#### [About this task]
Below are records to be output exactly, every one of them.

#### [Exercise data]
————————

/-- A collective job's record passes the checks of R344: no reserved bit, recipe or type, aligned sizes, G and MEMBER in range,
and what its OP allows. The chunks of a REDSCAT under recipe 1 or 2 hold whole rows, and its bands whole granules (DEDUCED, log entry 82). -/
def cuRecOk (ws : List Nat) : Bool :=
  let op := recBits ws 0 3 0
  let recipe := recBits ws 0 5 4
  let stype := recBits ws 0 11 8
  let dtype := recBits ws 0 15 12
  let g := recBits ws 0 36 32
  let bytes := recBits ws 3 47 0
  let rowlen := recBits ws 4 15 0 + 1
  let grouped := op == 3 || op == 4
  cuReservedOk ws && (1 ≤ op && op ≤ 4) && recipe != 3 && typeIsFloat stype && typeIsFloat dtype &&
  recBits ws 1 7 0 == 0 && recBits ws 2 7 0 == 0 && bytes % 256 == 0 &&
  (!grouped || (1 ≤ g && g ≤ 16 && recBits ws 0 44 40 < g && bytes % (256 * g) == 0)) &&
  (!(op == 2 || op == 3) || recipe == 0) &&
  (recipe == 0 || (rowlen % 128 == 0 && rowlen * floatBytes dtype % 256 == 0 && bytes % (rowlen * floatBytes stype) == 0 &&
    (op != 4 || bytes / g % (rowlen * floatBytes stype) == 0))) &&
  (!(op == 4 && recBits ws 4 16 16 == 1) ||
    ((bytes / g) % (8 * rowlen * floatBytes stype) == 0 && 8 * rowlen * floatBytes stype % 256 == 0 && 8 * rowlen * floatBytes dtype % 256 == 0))

/-- The job record a command serves: read from the ring, or from the head of the internal queue; with its ring address, token and poison. -/
def State.cuFetch (s : State) (unit : Nat) (src : JobSrc) : Option (List Nat × Option Nat × Nat × Bool × State) :=
  match src with
  | .queue =>
    match s.cuQueue with
    | [] => none
    | q :: qs => some (q.words, none, q.token, false, { s with cuQueue := qs })
  | .ring =>
    let u := cuIndex unit
    if s.flag (Reg.HGPn_CU_CTL_ENABLE u) && s.jobPosted (4 + u) (s.get (Reg.HGPn_CU_CTL_JOB_SIG u)) (s.ring (4 + u)).taken then
      let a := ringAddr (s.get (Reg.HGPn_CU_RING_BASE u)) (s.get (Reg.HGPn_CU_RING_ENTRIES_M1 u)) 64 (s.ring (4 + u)).taken
      let (bs, p, s) := s.read a 64
      some (recWords bs 8, some a, 0, p, s)
    else none

/-- A new transfer number (R327). -/
def State.newXfer (s : State) : Nat × State := (s.xferSeq % 2 ^ 24, { s with xferSeq := s.xferSeq + 1 })

/-- The unit may start one more transfer to a node: 32 to each, 256 in all (R343). -/
def State.mayTransfer (s : State) (node more : Nat) : Bool :=
  decide ((s.tx.filter fun t => t.node == node).length + more ≤ 32) && decide (s.tx.length + more ≤ 256)

/-- A list cut into pieces of 16. -/
def chunks16 {α : Type} : Nat → List α → List (List α)
  | 0, _ => []
  | n + 1, l => if l.isEmpty then [] else l.take 16 :: chunks16 n (l.drop 16)

/-- Poison bits of up to 16 granules. -/
def poisonBits : List (List Byte × Bool) → Nat
  | [] => 0
  | g :: gs => b2n g.2 + 2 * poisonBits gs

/-- Packets of a transfer made from its wire granules, each filled to 16 (R322); the address moves with the packets under
recipe 0 and names the first row otherwise. -/
def packetsOf (k : Packet) (gs : List (List Byte × Bool)) : List Packet :=
  let ps := chunks16 (gs.length + 1) gs
  ps.zipIdx.map fun (p, i) =>
    { k with pkt := i, npkt := ps.length, ngran := p.length, data := p.map (·.1), poison := poisonBits p
             addr := if k.recipe = 0 then k.addr + 4096 * i else k.addr }

/-- Source granules with their poison, read by a unit. -/
def State.readGrans (s : State) (a : Nat) : Nat → List (List Byte × Bool) × State
  | 0 => ([], s)
  | n + 1 =>
    let (b, p, s) := s.readIn a 256
    let (bs, s) := s.readGrans (a + 256) n
    ((b, p) :: bs, s)

/-- Whether any granule of a byte range is poisoned. -/
def anyBad (gs : List (List Byte × Bool)) (lo len : Nat) : Bool :=
  len != 0 && (((gs.drop (lo / 256)).take ((lo + len - 1) / 256 + 1 - lo / 256)).any (·.2))

/-- Rows of elements on the wire under a recipe: FP32 rows with their poison, sent as DTYPE elements (recipe 0) or narrowed rows
(recipes 1 and 2) (R339, R347, R349). -/
def wireOfRows (recipe dtype : Nat) (rows : List (List Lane × Bool)) : List (List Byte × Bool) :=
  if recipe = 0 then
    let bs := rows.flatMap fun r => packElems dtype (r.1.map fun x => (convert dtype false x).1)
    let w := (rows.headD ([], false)).1.length * floatBytes dtype
    (toGranules (bs.length / 256 + 1) bs).zipIdx.map fun (g, i) =>
      (g, w != 0 && rows.zipIdx.any fun (r, j) => r.2 && decide (j * w < 256 * (i + 1)) && decide (256 * i < (j + 1) * w))
  else
    let ns := rows.map fun r => let n := narrowRow recipe r.1; (n.1, n.2.1)
    let gs := wireRows (ns.length / 64 + 1) ns
    let len := (rows.headD ([], false)).1.length
    let per := 1 + 64 * len / 256
    gs.zipIdx.map fun (g, i) =>
      let grp := i / per
      let inRow := fun (j : Nat) =>
        if i % per = 0 then false
        else decide (j * len < 256 * (i % per)) && decide (256 * (i % per - 1) < (j + 1) * len)
      (g, ((rows.drop (64 * grp)).take 64).zipIdx.any fun (r, j) => r.2 && inRow j)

————————

#### [Output for this exercise]
/-- A collective job's record passes the checks of R344: no reserved bit, recipe or type, aligned sizes, G and MEMBER in range,
and what its OP allows. The chunks of a REDSCAT under recipe 1 or 2 hold whole rows, and its bands whole granules (DEDUCED, log entry 82). -/
def cuRecOk (ws : List Nat) : Bool :=
  let op := recBits ws 0 3 0
  let recipe := recBits ws 0 5 4
  let stype := recBits ws 0 11 8
  let dtype := recBits ws 0 15 12
  let g := recBits ws 0 36 32
  let bytes := recBits ws 3 47 0
  let rowlen := recBits ws 4 15 0 + 1
  let grouped := op == 3 || op == 4
  cuReservedOk ws && (1 ≤ op && op ≤ 4) && recipe != 3 && typeIsFloat stype && typeIsFloat dtype &&
  recBits ws 1 7 0 == 0 && recBits ws 2 7 0 == 0 && bytes % 256 == 0 &&
  (!grouped || (1 ≤ g && g ≤ 16 && recBits ws 0 44 40 < g && bytes % (256 * g) == 0)) &&
  (!(op == 2 || op == 3) || recipe == 0) &&
  (recipe == 0 || (rowlen % 128 == 0 && rowlen * floatBytes dtype % 256 == 0 && bytes % (rowlen * floatBytes stype) == 0 &&
    (op != 4 || bytes / g % (rowlen * floatBytes stype) == 0))) &&
  (!(op == 4 && recBits ws 4 16 16 == 1) ||
    ((bytes / g) % (8 * rowlen * floatBytes stype) == 0 && 8 * rowlen * floatBytes stype % 256 == 0 && 8 * rowlen * floatBytes dtype % 256 == 0))

/-- The job record a command serves: read from the ring, or from the head of the internal queue; with its ring address, token and poison. -/
def State.cuFetch (s : State) (unit : Nat) (src : JobSrc) : Option (List Nat × Option Nat × Nat × Bool × State) :=
  match src with
  | .queue =>
    match s.cuQueue with
    | [] => none
    | q :: qs => some (q.words, none, q.token, false, { s with cuQueue := qs })
  | .ring =>
    let u := cuIndex unit
    if s.flag (Reg.HGPn_CU_CTL_ENABLE u) && s.jobPosted (4 + u) (s.get (Reg.HGPn_CU_CTL_JOB_SIG u)) (s.ring (4 + u)).taken then
      let a := ringAddr (s.get (Reg.HGPn_CU_RING_BASE u)) (s.get (Reg.HGPn_CU_RING_ENTRIES_M1 u)) 64 (s.ring (4 + u)).taken
      let (bs, p, s) := s.read a 64
      some (recWords bs 8, some a, 0, p, s)
    else none

/-- A new transfer number (R327). -/
def State.newXfer (s : State) : Nat × State := (s.xferSeq % 2 ^ 24, { s with xferSeq := s.xferSeq + 1 })

/-- The unit may start one more transfer to a node: 32 to each, 256 in all (R343). -/
def State.mayTransfer (s : State) (node more : Nat) : Bool :=
  decide ((s.tx.filter fun t => t.node == node).length + more ≤ 32) && decide (s.tx.length + more ≤ 256)

/-- A list cut into pieces of 16. -/
def chunks16 {α : Type} : Nat → List α → List (List α)
  | 0, _ => []
  | n + 1, l => if l.isEmpty then [] else l.take 16 :: chunks16 n (l.drop 16)

/-- Poison bits of up to 16 granules. -/
def poisonBits : List (List Byte × Bool) → Nat
  | [] => 0
  | g :: gs => b2n g.2 + 2 * poisonBits gs

/-- Packets of a transfer made from its wire granules, each filled to 16 (R322); the address moves with the packets under
recipe 0 and names the first row otherwise. -/
def packetsOf (k : Packet) (gs : List (List Byte × Bool)) : List Packet :=
  let ps := chunks16 (gs.length + 1) gs
  ps.zipIdx.map fun (p, i) =>
    { k with pkt := i, npkt := ps.length, ngran := p.length, data := p.map (·.1), poison := poisonBits p
             addr := if k.recipe = 0 then k.addr + 4096 * i else k.addr }

/-- Source granules with their poison, read by a unit. -/
def State.readGrans (s : State) (a : Nat) : Nat → List (List Byte × Bool) × State
  | 0 => ([], s)
  | n + 1 =>
    let (b, p, s) := s.readIn a 256
    let (bs, s) := s.readGrans (a + 256) n
    ((b, p) :: bs, s)

/-- Whether any granule of a byte range is poisoned. -/
def anyBad (gs : List (List Byte × Bool)) (lo len : Nat) : Bool :=
  len != 0 && (((gs.drop (lo / 256)).take ((lo + len - 1) / 256 + 1 - lo / 256)).any (·.2))

/-- Rows of elements on the wire under a recipe: FP32 rows with their poison, sent as DTYPE elements (recipe 0) or narrowed rows
(recipes 1 and 2) (R339, R347, R349). -/
def wireOfRows (recipe dtype : Nat) (rows : List (List Lane × Bool)) : List (List Byte × Bool) :=
  if recipe = 0 then
    let bs := rows.flatMap fun r => packElems dtype (r.1.map fun x => (convert dtype false x).1)
    let w := (rows.headD ([], false)).1.length * floatBytes dtype
    (toGranules (bs.length / 256 + 1) bs).zipIdx.map fun (g, i) =>
      (g, w != 0 && rows.zipIdx.any fun (r, j) => r.2 && decide (j * w < 256 * (i + 1)) && decide (256 * i < (j + 1) * w))
  else
    let ns := rows.map fun r => let n := narrowRow recipe r.1; (n.1, n.2.1)
    let gs := wireRows (ns.length / 64 + 1) ns
    let len := (rows.headD ([], false)).1.length
    let per := 1 + 64 * len / 256
    gs.zipIdx.map fun (g, i) =>
      let grp := i / per
      let inRow := fun (j : Nat) =>
        if i % per = 0 then false
        else decide (j * len < 256 * (i % per)) && decide (256 * (i % per - 1) < (j + 1) * len)
      (g, ((rows.drop (64 * grp)).take 64).zipIdx.any fun (r, j) => r.2 && inRow j)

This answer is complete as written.